News on the Ninth – India – #1 – October 2007

Bengali hospitality
We follow the man welcoming us in the arrival section of Kolkata with the signboard “Mr. Marcus and family, Germany” to a car without speaking a word. After almost an hour of “street fight” he stops in front of a four-storey building and leads us to the second floor. There he opens the door to a three-room appartment: our new home. Beds, table and chairs, a basic kitchen equipment, two bathrooms, fans on the ceilings are there, even a sitting group with a couch is available.
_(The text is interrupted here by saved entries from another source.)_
-- ==== Sys2Proof/Machine/SyllabusOps.lean ====
section
/-!
DEFINITION. Machine/SyllabusOps.lean: rule images and Syllabus passes (spec/09_capture_syllabus.md R239 to R246).
-/
namespace Sys2Proof.Machine

open Sys2Proof

/-- What an unlisted byte of a rule image reads as. -/
def ruleBlank (_ : Nat) : Byte := 0

/-- The image of a rule bank. -/
def State.rules (s : State) (b : Nat) : Store Byte := if b = 0 then s.cap.bank0 else s.cap.bank1

/-- Replace the image of a bank. -/
def State.setRules (s : State) (b : Nat) (x : Store Byte) : State :=
  s.setCap (fun c => if b = 0 then { c with bank0 := x } else { c with bank1 := x })

/-- The active bank, and the shadow. -/
def State.ruleBank (s : State) : Nat := s.get Reg.SYL_STATUS.active_bank
def State.ruleShadow (s : State) : Nat := 1 - s.ruleBank

/-! Images (R241, R244, Tables 09-5 to 09-7). -/

/-- `n` bytes of an image as a little-endian number. -/
def ruleNat (m : Store Byte) (i n : Nat) : Nat := leNat (Store.readList ruleBlank m i n)

/-- Stages of an image; kind, entry count and offset of a stage, and the field of an extract. -/
def ruleStages (m : Store Byte) : Nat := ruleNat m 6 1
def stageKind (m : Store Byte) (k : Nat) : Nat := ruleNat m (64 + 32 * k) 1
def stageCount (m : Store Byte) (k : Nat) : Nat := ruleNat m (64 + 32 * k + 2) 2
def stageOffset (m : Store Byte) (k : Nat) : Nat := ruleNat m (64 + 32 * k + 4) 4
def stageField (m : Store Byte) (k j : Nat) : Nat := ruleNat m (64 + 32 * k + 8 + j) 1

/-- Bytes of an entry, and where its action starts: exact is key and action, ternary key, mask and action. -/
def entrySize (kind : Nat) : Nat := if kind = 0 then 48 else 64
def entryAt (m : Store Byte) (k i : Nat) : Nat := stageOffset m k + entrySize (stageKind m k) * i
def actionAt (m : Store Byte) (k i : Nat) : Nat := entryAt m k i + entrySize (stageKind m k) - 32

/-- An action of Table 09-5. -/
structure Action where
  value : Nat
  mask : Nat
  flags : Nat
  priority : Nat
  model : Nat
  vectors : Nat
  tag : Nat
  resitStage : Nat
  deriving DecidableEq, Repr

/-- Read an action. -/
def readAction (m : Store Byte) (a : Nat) : Action :=
  ⟨ruleNat m a 8, ruleNat m (a + 8) 8, ruleNat m (a + 16) 1, ruleNat m (a + 17) 1, ruleNat m (a + 18) 2, ruleNat m (a + 20) 2,
   ruleNat m (a + 22) 2, ruleNat m (a + 24) 1⟩

/-- Flag bits: route, prio, drop, mirror, tag, resit, stop. -/
def Action.has (x : Action) (n : Nat) : Bool := x.flags.testBit n

/-- Is an action valid: reserved bits 0, and every field in range whichever flags are set (R241, Table 09-5)? -/
def actionOk (m : Store Byte) (a : Nat) : Bool :=
  let x := readAction m a
  decide (x.flags < 128) && decide (x.priority < 8) && decide (x.resitStage < 8) && decide (ruleNat m (a + 25) 7 = 0) &&
  decide (x.model < 256) && decide (1 ≤ x.vectors) && decide (x.vectors ≤ 4096) && decide (x.resitStage < ruleStages m)

/-- Field IDs of Table 09-4. -/
def fieldKnown (f : Nat) : Bool := decide (f ≤ 0x18) || (decide (0x20 ≤ f) && decide (f ≤ 0x23)) || (decide (0x28 ≤ f) && decide (f ≤ 0x40))

/-- Exact entries of an image: four always find a place, a bucket holding four (R245). -/
def exactEntries (m : Store Byte) : Nat :=
  ((List.range (ruleStages m)).map (fun k => if stageKind m k = 0 then stageCount m k else 0)).sum

/-- Some two of a stage's exact entries have one key. -/
def sameKeys (m : Store Byte) (k : Nat) : Bool :=
  let keys := (List.range (stageCount m k)).map (fun i => ruleNat m (entryAt m k i) 16)
  decide (keys.eraseDups.length ≠ keys.length)

/-- The first failure of a build, in the order of Table 09-8; 0 for none (R245). Reserved header bytes and a bad length count as format, reserved descriptor bytes as stage kind (DESIGN CHOICE). -/
def imageError (m : Store Byte) (seed : Nat) : Nat :=
  let len := ruleNat m 8 4
  let n := ruleStages m
  let ks := List.range n
  let top := 64 + 32 * n
  if ruleNat m 0 4 ≠ 0x31534C59 then 1
  else if ruleNat m 4 2 ≠ 1 || ruleNat m 7 1 ≠ 0 || ruleNat m 16 48 ≠ 0 || len < 64 || len % 64 ≠ 0 || 6291776 < len then 2
  else if crc32 (Store.readList ruleBlank m 0 12 ++ [0, 0, 0, 0] ++ Store.readList ruleBlank m 16 (len - 16)) ≠ ruleNat m 12 4 then 3
  else if n = 0 || 8 < n || (List.range 8).any (fun k => if k < n then decide (1 < stageKind m k) || decide (ruleNat m (64 + 32 * k + 1) 1 ≠ 0) ||
      decide (ruleNat m (64 + 32 * k + 16) 16 ≠ 0) else decide (64 + 32 * k + 32 ≤ len) && ks.all (fun j => 64 + 32 * k + 32 ≤ stageOffset m j) &&
      decide (ruleNat m (64 + 32 * k) 32 ≠ 0)) then 4
  else if ks.any (fun k => decide (stageOffset m k % 64 ≠ 0) || decide (stageOffset m k < top) ||
      decide (len < stageOffset m k + entrySize (stageKind m k) * stageCount m k)) then 5
  else if ks.any (fun k => decide ((if stageKind m k = 0 then 16384 else 512) < stageCount m k)) then 6
  else if ks.any (fun k => (List.range 8).any (fun j => !fieldKnown (stageField m k j))) then 7
  else if ks.any (fun k => (List.range (stageCount m k)).any (fun i => !actionOk m (actionAt m k i))) then 8
  else if decide (4 < exactEntries m) && Config.placeFails (ruleNat m 12 4) seed then 9
  else if ks.any (fun k => stageKind m k = 0 && sameKeys m k) then 0xA
  else 0

/-- The shadow bank is built: valid, or its first error shown (R245). -/
def State.buildShadow (s : State) : State :=
  let e := imageError (s.rules s.ruleShadow) (s.get Reg.SYL_HASH_SEED.hash_seed)
  ((s.setCap (fun c => { c with building := false, shadowGood := decide (e = 0) })).put Reg.SYL_STATUS.image_error e).putFlag Reg.SYL_STATUS.shadow_valid (decide (e = 0))

/-- The shadow image has been written: it is no longer built, and a build under way is abandoned. -/
def State.shadowTouched (s : State) : State :=
  (s.setCap (fun c => { c with building := false })).put Reg.SYL_STATUS.shadow_valid 0

/-- A write of SYL_SHADOW_DATA (R253, Table 09-13). -/
def State.shadowData (s : State) (v : Nat) : State :=
  if s.flag Reg.SYL_STATUS.swap_pending then s.put Reg.SYL_STATUS.write_refused 1
  else
    let a := s.get Reg.SYL_SHADOW_ADDR.shadow_addr
    ((s.setRules s.ruleShadow (Store.writeList ruleBlank (s.rules s.ruleShadow) a (leBytes 4 v))).shadowTouched).put
      Reg.SYL_SHADOW_ADDR.shadow_addr (a + 4)

/-- A write of SYL_SHADOW_CTRL: the clear comes before the build (R245, R253). -/
def State.shadowCtrl (s : State) (clear build : Bool) : State :=
  if !clear && !build then s
  else if s.flag Reg.SYL_STATUS.swap_pending then s.put Reg.SYL_STATUS.write_refused 1
  else
    let s1 := s.when_ clear (fun t => (t.setRules t.ruleShadow []).shadowTouched)
    s1.when_ build (fun t => ((t.setCap (fun c => { c with building := true })).put Reg.SYL_STATUS.shadow_valid 0).put
      Reg.SYL_STATUS.image_error 0)

/-- The banks flip; the old one is the shadow with its rules intact and shadow_valid at 1 (R246). active_valid says whether the bank now active holds a built image (Table 09-13). -/
def State.flipRules (s : State) (flight : Nat) : State :=
  let was := s.flag Reg.SYL_STATUS.active_valid
  let s1 := ((s.put Reg.SYL_STATUS.active_bank s.ruleShadow).putFlag Reg.SYL_STATUS.active_valid s.cap.shadowGood).put Reg.SYL_STATUS.shadow_valid 1
  (s1.setCap (fun c => { c with shadowGood := was, flipped := some (flight, s.ruleShadow, s.time) })).put Reg.SYL_STATUS.swap_pending 1

/-! Passes (R239, R240, R242). -/

/-- A 16-bit field of a record (Table 09-4); what did not arrive reads 0. A Capture-link record is classified at its header, so its truncated bit is 0 (R255). -/
def Rec.field (r : Rec) (bank f : Nat) : Nat :=
  let half := fun (v j : Nat) => v / 2 ^ (16 * j) % 2 ^ 16
  let bit := fun (b : Bool) (n : Nat) => if b then 2 ^ n else 0
  if f = 0x01 then r.stream + bit r.vita 3 + bit (r.vita && r.truncated) 4 + bit r.fragment 5 + r.pass * 2 ^ 8 + bank * 2 ^ 10
  else if f = 0x02 then r.signature
  else if f = 0x03 then r.channel + r.flags * 256
  else if f = 0x04 ∨ f = 0x05 then half r.len (f - 0x04)
  else if f = 0x06 ∨ f = 0x07 then half r.seq (f - 0x06)
  else if 0x08 ≤ f ∧ f ≤ 0x0B then half r.stamp (f - 0x08)
  else if 0x0C ≤ f ∧ f ≤ 0x0F then half r.user0 (f - 0x0C)
  else if 0x10 ≤ f ∧ f ≤ 0x13 then half r.user1 (f - 0x10)
  else if 0x14 ≤ f ∧ f ≤ 0x17 then half r.metadata (f - 0x14)
  else if f = 0x18 then r.presence
  else ((r.fields.find? (fun x => decide (x.1 = f))).map (·.2)).getD 0

/-- The 128-bit key of a stage (R239). -/
def Rec.key (r : Rec) (m : Store Byte) (bank k : Nat) : Nat :=
  ((List.range 8).map (fun j => r.field bank (stageField m k j) * 2 ^ (16 * j))).sum

/-- The entry that hits, if any (R240). -/
def hitOf (m : Store Byte) (k key : Nat) : Option Nat :=
  (List.range (stageCount m k)).find? (fun i =>
    let a := entryAt m k i
    if stageKind m k = 0 then decide (ruleNat m a 16 = key)
    else decide ((key ^^^ ruleNat m a 16) &&& ruleNat m (a + 16) 16 = 0))

/-- The record after a hit's action; the stage a resit asks for is kept apart (R242). -/
def Rec.hit (r : Rec) (x : Action) : Rec :=
  { r with
    metadata := (r.metadata &&& (2 ^ 64 - 1 - x.mask)) ||| (x.value &&& x.mask)
    route := if x.has 0 then some (x.model, x.vectors) else r.route
    prio := if x.has 1 then some x.priority else r.prio
    drop := r.drop || x.has 2
    mirror := r.mirror || x.has 3
    tag := if x.has 4 then x.tag else r.tag }

/-- A pass as it goes: the record, the resit stage asked for, whether it has stopped. -/
structure PassRun where
  rec_ : Rec
  resit : Option Nat
  stopped : Bool
  deriving DecidableEq, Repr

/-- One stage of a pass. -/
def PassRun.stage (m : Store Byte) (bank : Nat) (p : PassRun) (k : Nat) : PassRun :=
  if p.stopped || p.rec_.bypass.testBit k then p
  else match hitOf m k (p.rec_.key m bank k) with
    | none => p
    | some i =>
      let x := readAction m (actionAt m k i)
      ⟨p.rec_.hit x, if x.has 5 then some x.resitStage else p.resit, x.has 6⟩

/-- A whole pass, from the record's entry stage (R242). -/
def runPass (m : Store Byte) (bank : Nat) (r : Rec) : PassRun :=
  ((List.range (ruleStages m)).filter (fun k => decide (r.stage ≤ k))).foldl (PassRun.stage m bank) ⟨r, none, false⟩

end Sys2Proof.Machine
end

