/-! Work on a unit. -/

/-- Does a run reach LPDDR5X: its model is rotated, or its descriptor's data lie there? -/
def State.runInDram (s : State) (r : Run) : Bool :=
  (match s.model r.slot with | some m => m.rotation | none => false) ||
  (match s.flight r.id with | some f => dDev0 f.bytes || dDev1 f.bytes | none => false)

/-- Runs that hold gangs with a position of the unit. -/
def State.unitRuns (s : State) (u : Nat) : List Run :=
  s.fab.runs.filter (fun r =>
    if u < 84 then r.tiles.any (fun t => (unitTiles u).contains (s.carrier t) || (unitTiles u).contains t)
    else decide (96 ≤ u) && decide (u < 100) && r.gangs.isSome && s.runInDram r)

/-- Is work in flight on the unit (12 R325, R328)? -/
def State.unitInFlight (s : State) (u : Nat) : Bool :=
  if u < 84 then s.unitBusy u || decide (s.unitRuns u ≠ [])
  else if u < 92 then s.cap.recs.any (fun r => decide (r.stream = u - 84) && !r.finished)
  else if u < 96 then !((s.port (u - 92)).unacked.isEmpty && (s.port (u - 92)).waiting.isEmpty)
  else if u < 100 then decide (s.unitRuns u ≠ [])
  else decide (s.pass.publishes ≠ []) || s.flag Reg.HPS_STATUS.copying

/-- A record's work on the fabric ends with a status: its verdict reports it. -/
def State.failWork (s : State) (r : Run) (status : Nat) : State :=
  match r.kind with
  | .record _ _ => (s.failRun r.id status).verdict r.id
  | _ => s.failRun r.id status

/-- A standing CLASSIFY_STREAM ends with a status; its records go back to wait (06 R146). -/
def State.failStanding (s : State) (x : Standing) (status : Nat) : State :=
  match (s.takeBack x.flight true).standing x.flight with
  | some y => (s.takeBack x.flight true).endStanding y status
  | none => s

/-- Work in flight on a unit without power ends FENCED_MGMT (12 R332). -/
def State.endUnitWork (s : State) (u : Nat) : State :=
  let s1 := s.each (s.unitRuns u) (fun t r => t.failWork r 0x11)
  if 84 ≤ u ∧ u < 92 then s1.each (s1.cap.standing.filter (fun x => decide (x.stream = u - 84))) (fun t x => t.failStanding x 0x11)
  else if u = 100 && decide (s1.pass.publishes ≠ []) then
    let s2 := ((s1.each s1.pass.publishes (fun t p => t.finish p.flight 0x11 0 0)).setPass (fun p => { p with publishes := [] })).showPublish
    s2.when_ (!s2.passHolds) State.shadowDrain
  else s1

/-- A DRAINING unit is OUT once its last work has ended (12 R325). -/
def State.drained (s : State) (u : Nat) : State :=
  if decide (s.get (Reg.FAB_LEDGER.data_state u) = dataDraining) && !s.unitInFlight u then (s.setData u dataOut).showCapacity else s

/-- GLD1 applies a mirrored mgmt_state: under any state but IN_SERVICE the unit takes no new work (12 R325). -/
def State.applyMgmt (s : State) (u v : Nat) : State :=
  let s1 := (s.put (Reg.FAB_LEDGER.mgmt_state u) (v % 8)).put (Reg.FAB_LEDGER.lock u) (v / 8 % 2)
  let d := s1.get (Reg.FAB_LEDGER.data_state u)
  if v % 8 = mgmtInService || (decide (d ≠ dataReady) && decide (d ≠ dataDraining)) then s1.showLedger u
  else ((s1.setData u dataDraining).drained u).showCapacity

/-- GLD1 applies a power-good value: work left on a fenced unit that loses power ends (12 R332). -/
def State.applyPgood (s : State) (u : Nat) (good : Bool) : State :=
  let s1 := s.putFlag (Reg.FAB_LEDGER.pgood u) good
  if !good && decide (s1.get (Reg.FAB_LEDGER.data_state u) = dataFenced) then s1.endUnitWork u else s1

/-- PSH2 changes a unit's mgmt_state and lock; IN_SERVICE restores power that PSH2 had removed (12 R326). -/
def State.orderMgmt (s : State) (u v : Nat) (lock : Bool) : State :=
  let back := decide (v = mgmtInService) && !(s.mgmtOf u).pgood && !s.railOut u
  (s.setMgmt u v lock).when_ back (·.setPgood u true)

/-- LEDGER_DISAGREEMENT: the unit is fenced (12 R332). -/
def State.fenceUnit (s : State) (u : Nat) : State :=
  let s1 := ((s.setData u dataFenced).bump Reg.FAB_LEDGER_STATUS.disagreements).put (Reg.FAB_LEDGER.fenced_event u) 1
  let s2 := s1.when_ (!s.flag (Reg.FAB_LEDGER.pgood u)) (·.endUnitWork u)
  ((((s2.showCapacity).gldCount 22).tellRecorder).raiseAll cause.ledger u
    (s2.word (Reg.FAB_LEDGER.data_state u).off).toNat (s.unitVfs u))

/-- What removal of power does to the unit itself (12 Table 12-4). -/
def State.unpower (s : State) (u : Nat) : State :=
  if u < 84 then s.each (unitTiles u) (fun t k => t.put (Reg.FAB_TILE_STATUS.mode k) 0)
  else if u < 92 then s
  else if u < 96 then (if s.akState (u - 92) = akUp then s.linkDown (u - 92) akDetect else s)
  else if u < 100 then (s.put (Reg.MEM_CH_STATUS.deep_sleep (u - 96)) 1).dramLose (u - 96)
  else s.setPass (fun p => { p with verdict := 0, tagv := false })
Most of the things has been taken care of; it is like gliding into a bath-tube with pleasantly smelling, well-temperated water, where only candlelight is missing. In the case of our apartment neither a lack of light, nor of warmth is the problem, rather it is the missing drinking water. We distribute our remaining stock and lay down to sleep. After two hours a knock on the door – my colleagues are bringing a fridge.

Everything funny
Our four year old daughter has already gone through her first adulthood and has recently stopped her annoying “Why”-questions. Now, our new environment has coined a new favorite word: “Funny”. Rikhschas are funny bicycles, auto-rikhschas funny scooters, Dhal a funny form of lentile soup, the … funny pathways, not intended to walk on. The list could continue endlessly as basically everything is funny. Especially – and that appears most funny to her: All the people seem to accept this as normal. Slowly she is recognizing that she is the one, who is funny. All have darker skin, darker hair, darker eyes than she has. All speak to her, though they do not speak a single word of German. And then wonder why she does not respond. After two weeks, now her progress is remarkable: A honking car/bicycle/scooter and she obediently jumps to the street-side. Food is taken exclusively with the right hand. When entering a room, shoes are taken off etc. etc. Many things slowly become a routine and for our little one, they will probably become everyday life. That´s all the same, as long as she can go to kindergarten from next week on. Though no-one speaks German there.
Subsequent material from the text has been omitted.